-- Data follows --
/-- The checks of R167 but for admission, when the request is served and again at its apply phase (R168). -/
def loopRecordOk (r : Region) (p : BitVec 7) (slot : Nat) (ws : List W64) : Bool :=
  let w (k : Nat) : W64 := ws.getD k 0
  let s32 (k hi lo : Nat) : Int := (BitVec.ofNat 32 (bits (w k) hi lo)).toInt
  let ff := bits (w 1) 61 60
  let readable (i : Nat) : Bool := mayRead r p.toNat i && intPoint r i
  let o := bits (w 2) 19 0
  let omax := s32 3 63 32
  let omin := s32 3 31 0
  let lists := ((programOf r p.toNat).toList ++ (look none r.waiting p.toNat).toList).any (fun g => g.tasks.any (fun k => k.outs.any (fun x => x.toNat == o)))
  let c := cidxOf (attrOf r o)
  let ty := typeOf r o
  bit (w 0) 63 && bits (w 0) 58 52 == p.toNat && loopClean ws
    && decide (2 ≤ bits (w 0) 26 0 ∧ bits (w 0) 26 0 ≤ 100000000 ∧ bits (w 1) 26 0 < bits (w 0) 26 0)
    && readable (bits (w 0) 51 32) && (bits (w 1) 63 62 != 0 || readable (bits (w 1) 51 32)) && (ff == 0 || readable (bits (w 2) 51 32))
    && ownerOf r o == p.toNat && isOutput (modeOf r o) && intPoint r o && !lists
    && !r.loops.any (fun e => e.1 != slot && e.2.valid && bits (e.2.word 2) 19 0 == o)
    && decide (omin ≤ omax) && decide (s32 4 31 0 ≤ s32 4 63 32) && !(ty == tyUint && decide (omin < 0))
    && (c == 0 || (inRange ty (limitOf r c) (BitVec.ofInt 32 omin) && inRange ty (limitOf r c) (BitVec.ofInt 32 omax)))
    && (ff != 2 || (decide (0 < s32 5 63 32) && decide (0 < s32 5 31 0)))

/-- A slot of a range holds a valid record of another partition, and is not reassigned (R163). -/
def assignTaken (r : Region) (first count : Nat) (part : BitVec 7) : Bool :=
  r.loops.any (fun e => decide (first ≤ e.1 ∧ e.1 < first + count) && e.2.valid && e.2.owner != part)

/-- A force of the partition replaces an entry that it already holds. -/
def holdsForce (r : Region) (f : Force) : Bool := r.forces.any (fun g => sameForce f g && g.part == f.part)

/-- The force table and the partition's share of it have room for a force (R154). -/
def forceRoom (r : Region) (f : Force) : Bool :=
  holdsForce r f || (decide ((r.forces.filter (fun g => g.part == f.part)).length < 1024) && decide (r.forces.length < 16384))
-- Data concluded --
■ Problem details ■
Through the line that holds "(w 0) 26 0)", repeat the material above exactly, starting at its first line.

■ Task solution ■
/-- The checks of R167 but for admission, when the request is served and again at its apply phase (R168). -/
def loopRecordOk (r : Region) (p : BitVec 7) (slot : Nat) (ws : List W64) : Bool :=
  let w (k : Nat) : W64 := ws.getD k 0
  let s32 (k hi lo : Nat) : Int := (BitVec.ofNat 32 (bits (w k) hi lo)).toInt
  let ff := bits (w 1) 61 60
  let readable (i : Nat) : Bool := mayRead r p.toNat i && intPoint r i
  let o := bits (w 2) 19 0
  let omax := s32 3 63 32
  let omin := s32 3 31 0
  let lists := ((programOf r p.toNat).toList ++ (look none r.waiting p.toNat).toList).any (fun g => g.tasks.any (fun k => k.outs.any (fun x => x.toNat == o)))
  let c := cidxOf (attrOf r o)
  let ty := typeOf r o
  bit (w 0) 63 && bits (w 0) 58 52 == p.toNat && loopClean ws
    && decide (2 ≤ bits (w 0) 26 0 ∧ bits (w 0) 26 0 ≤ 100000000 ∧ bits (w 1) 26 0 < bits (w 0) 26 0)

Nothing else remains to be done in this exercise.